Kehadiran pejabat universitas, dosen pembimbing akademik, orang tua mahasiswa, dan berbagai undangan terhormat memeriahkan penyelenggaraan wisuda kali ini. Acara dimulai tepat pukul 08.30 Waktu Indonesia Tengah (WITA) dan berlangsung selama kurang lebih tiga jam, dengan protokol kesehatan yang tetap diterapkan mengingat situasi pandemi global yang masih memerlukan kewaspadaan.
Sebanyak 287 lulusan yang terdiri dari 156 mahasiswa program studi S1 dan 131 mahasiswa program studi D3 resmi menerima ijazah dan surat kelulusan dari institusi pendidikan mereka. Para lulusan ini berasal dari berbagai program studi yang ada di Unit PBL Unismuh Kendari, termasuk Pendidikan Dokter, Pendidikan Perawat, Pendidikan Farmasi, dan Manajemen Kesehatan.

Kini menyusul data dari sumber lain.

/-- An instruction takes a trap, or leaves memory and the segments alone. -/
theorem exec_traps_or_keeps {i : Instr} {s t : State} (h : exec i s = .next t) :
    EntersTrap s t ∨ KeepsMemoryAndSegments s t := by
  rcases exec_breaks_or_priv_or_keeps h with ⟨vector, brk⟩ | ⟨-, -, priv⟩ | kept
  · exact .inl (.of_brkSequence (sameMachine_refl s) brk)
  · exact .inl (.of_takeException (sameMachine_refl s) priv)
  · exact .inr kept

/-- Everything a step does is a trap or an instruction that takes none (R308, R341). -/
theorem step_traps_or_runs {s t : State} (h : step s = .next t) :
    EntersTrap s t ∨ ∃ i u, RunsInstruction i s u t := by
  rcases step_cases h with ⟨-, reset⟩ | ⟨-, -, v, -, interrupt⟩ | ⟨-, u, polled, run⟩
  · exact .inl (.of_brkSequence (sameMachine_endReset s) reset)
  · exact .inl (.of_brkSequence (sameMachine_tick s) interrupt)
  · have hu : u = s ∨ u = s.tick := polled.imp_right And.right
    have same := sameMachine_of_polled hu
    rcases run with ⟨-, fetch⟩ | ⟨-, i, decoded, run⟩
    · exact .inl (.of_takeException same fetch)
    · rcases exec_traps_or_keeps run with trap | kept
      · exact .inl (trap.of_sameMachine same)
      · exact .inr ⟨i, u, hu, decodeNext_of_polled hu ▸ decoded, run, kept⟩

theorem RunsInstruction.keeps {i : Instr} {s u t : State} (h : RunsInstruction i s u t) :
    KeepsMemoryAndSegments s t := by
  obtain ⟨rfl | rfl, -, -, kept⟩ := h <;> exact kept

/-! ## What a trap keeps -/

theorem EntersTrap.mode {s t : State} (h : EntersTrap s t) : t.mode = .system := by
  obtain ⟨vector, savedPc, u, f, -, -, rfl⟩ := h
  rfl

theorem EntersTrap.rf {s t : State} (h : EntersTrap s t) : t.rf = s.rf := by
  obtain ⟨vector, savedPc, u, f, ⟨-, -, -, rf, -, -⟩, -, rfl⟩ := h
  exact rf

theorem EntersTrap.vcs {s t : State} (h : EntersTrap s t) : t.vcs = s.vcs := by
  obtain ⟨vector, savedPc, u, f, ⟨-, -, -, -, vcs, -⟩, -, rfl⟩ := h
  exact vcs

theorem EntersTrap.sameFlags {s t : State} (h : EntersTrap s t) : SameFlags nowhere s t := by
  obtain ⟨vector, savedPc, u, f, same, -, rfl⟩ := h
  intro m _
  rw [trapEntry_flags, same.bank]

theorem EntersTrap.stackPointer {s t : State} (h : EntersTrap s t) :
    t.reg .system 31#5 = s.reg .system 31#5 - 4 := by
  obtain ⟨vector, savedPc, u, f, same, -, rfl⟩ := h
  rw [trapEntry_reg, if_pos ⟨rfl, rfl⟩, same.reg]

theorem EntersTrap.sameRegs {s t : State} (h : EntersTrap s t) :
    SameRegs (fun m r => m = .system ∧ r = 31#5) s t := by
  obtain ⟨vector, savedPc, u, f, same, -, rfl⟩ := h
  intro m r other
  rw [trapEntry_reg, if_neg other, same.reg]

theorem EntersTrap.sameSegments {s t : State} (h : EntersTrap s t) :
    SameSegments (fun m k => m = .system ∧ (k = .cs ∨ k = .csl)) s t := by
  obtain ⟨vector, savedPc, u, f, same, -, rfl⟩ := h
  intro m k sp code
  rw [trapEntry_sameSegments vector savedPc f u m k sp code, same.bank]

/-- A trap writes the four locations of the frame below ssp, and no other. -/
theorem EntersTrap.sameMemory {s t : State} (h : EntersTrap s t) :
    ∃ f, s.PushesFrame f ∧ SameMemory f.Holds s t := by
  obtain ⟨vector, savedPc, u, f, same, frame, rfl⟩ := h
  refine ⟨f, frame, fun a outside => ?_⟩
  rw [trapEntry_sameMemory vector savedPc f u a outside, same.readWord]

theorem EntersTrap.inv {s t : State} (h : EntersTrap s t) (hs : s.Inv) : t.Inv := by
  obtain ⟨vector, savedPc, u, f, ⟨-, -, -, -, -, mem⟩, -, rfl⟩ := h
  exact trapEntry_inv vector savedPc f u (State.inv_of_mem hs mem)

/-! ## The invariants -/

/-- Settles O52: a trap stores the four words of its frame, and no other step writes memory. -/
theorem everyStepKeepsMemoryCanonical : Obligations.EveryStepKeepsMemoryCanonical := by
  intro s t inv h
  rcases step_traps_or_runs h with trap | ⟨i, u, run⟩
  · exact trap.inv inv
  · obtain ⟨mem, -⟩ := run.keeps
    exact State.inv_of_mem inv mem

/-- Settles O53: a trap loads cs and csl of the system set, JMF and RTI those of one set, and nothing else is loaded. -/
theorem noStepChangesDataSegmentsOrVcs : Obligations.NoStepChangesDataSegmentsOrVcs := by
  have mtspr : (Instr.mtspr, 0x1A#5) ∈ nameOnlyFunctions := by simp [nameOnlyFunctions, nameOnlyTransfersAndSystem]
  refine ⟨(nameOnly_refused_and_decoded mtspr).1, fun s t h => ?_⟩
  rcases step_traps_or_runs h with trap | ⟨i, u, run⟩
  · exact ⟨trap.vcs, fun m k sp code => trap.sameSegments m k sp fun both => code both.2⟩
  · obtain ⟨-, vcs, -, segments⟩ := run.keeps
    exact ⟨vcs.1, segments⟩

/-- Settles O58: only a trap writes memory, and it writes its frame. -/
theorem memoryChangesOnlyByTrapFrames : Obligations.MemoryChangesOnlyByTrapFrames := by
  intro s t a h changed
  rcases step_traps_or_runs h with trap | ⟨i, u, run⟩
  · obtain ⟨f, frame, outside⟩ := trap.sameMemory
    refine ⟨trap.mode, trap.stackPointer, f, (State.frameAt_iff s _ f).1 frame, ?_⟩
    have inside : f.Holds a := by_contra fun no => changed (outside a no)
    simpa [FrameAddrs.Holds] using inside
  · obtain ⟨mem, -⟩ := run.keeps
    exact absurd (by simp only [State.readWord, mem]) changed

/-- An instruction that changes a flag is a compare or RTI, and one that changes RF is RTI. -/
theorem exec_status {i : Instr} {s t : State} (h : exec i s = .next t) :
    ((∀ m, (t.bank m).flags = (s.bank m).flags) ∨ i.mnemonic ∈ ["CMPI", "CMPI.L", "CMP", "RTI"]) ∧
      (t.rf = s.rf ∨ i.mnemonic = "RTI") := by
  have trapped (trap : EntersTrap s t) : ((∀ m, (t.bank m).flags = (s.bank m).flags) ∨
      i.mnemonic ∈ ["CMPI", "CMPI.L", "CMP", "RTI"]) ∧ (t.rf = s.rf ∨ i.mnemonic = "RTI") :=
    ⟨.inl fun m => trap.sameFlags m id, .inl trap.rf⟩
  cases exec_cases h with
  | assignsPc u pc hu ht => rcases hu with rfl | rfl <;> subst ht <;> exact ⟨.inl fun _ => rfl, .inl rfl⟩
  | writesReg u r v pc hu ht =>
    rcases hu with rfl | rfl <;> subst ht <;> exact ⟨.inl fun m => setReg_flags _ _ r v m, .inl rfl⟩
  | movesReg m source r v pc hm ht =>
    subst ht
    exact ⟨.inl fun k => setReg_flags s m r v k, .inl rfl⟩
  | compares f pc hi ht =>
    subst ht
    refine ⟨.inr ?_, .inl rfl⟩
    simp only [List.mem_cons] at hi ⊢
    tauto
  | farJump cs csl pc hm ht =>
    subst ht
    exact ⟨.inl fun m => setCode_flags s _ cs csl m, .inl rfl⟩
  | breaks vector hi ht => exact trapped (.of_brkSequence (sameMachine_refl s) ht)
  | priv hm hi ht => exact trapped (.of_takeException (sameMachine_refl s) ht)
  | returns rt ra f hm hi hf ht =>
    subst hi
    exact ⟨.inr (by simp [Instr.mnemonic]), .inr rfl⟩

/-- Settles O56: a trap changes neither, and of the instructions only the compares and RTI do. -/
theorem statusBitsChangeOnlyByCompareOrRti : Obligations.StatusBitsChangeOnlyByCompareOrRti := by
  intro s t h
  rcases step_traps_or_runs h with trap | ⟨i, u, polled, decoded, run, -⟩
  · exact ⟨fun ⟨m, changed⟩ => absurd (trap.sameFlags m id) changed, fun changed => absurd trap.rf changed⟩
  · have same := sameMachine_of_polled polled
    obtain ⟨flags, rf⟩ := exec_status run
    refine ⟨fun ⟨m, changed⟩ => ⟨i, decoded, flags.resolve_left fun kept => changed ?_⟩, fun changed =>
      ⟨i, decoded, rf.resolve_left fun kept => changed ?_⟩⟩
    · rw [kept m, same.bank]
    · obtain ⟨-, -, -, rf, -, -⟩ := same
      rw [kept, rf]

/-- A trap sequence writes no fault register; recording an exception comes before it (R304). -/
theorem brkSequence_sameFaultRegs {vector : VectorNo} {savedPc : Word} {s t : State}
    (h : brkSequence vector savedPc s = .next t) : SameFaultRegs s t := by
  obtain ⟨f, -, rfl⟩ := brkSequence_eq_next_iff.1 h
  exact trapEntry_sameFaultRegs vector savedPc f s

Direktur Unit PBL Unismuh Kendari, Dr. Ir. Aswan Noor, M.Sc., dalam sambutannya menyatakan bahwa pencapaian ini merupakan hasil kerja keras dan dedikasi dari seluruh komponen akademik, mahasiswa, dan keluarga besar universitas. “Kami bangga melihat generasi muda ini telah berhasil menempuh perjalanan akademik mereka dengan penuh tantangan dan pembelajaran. Mereka telah dibekali dengan kompetensi, karakter, dan nilai-nilai keislaman yang menjadi fondasi utama Universitas Muhammadiyah Kendari,” ujar Dr. Aswan dalam pidatonya.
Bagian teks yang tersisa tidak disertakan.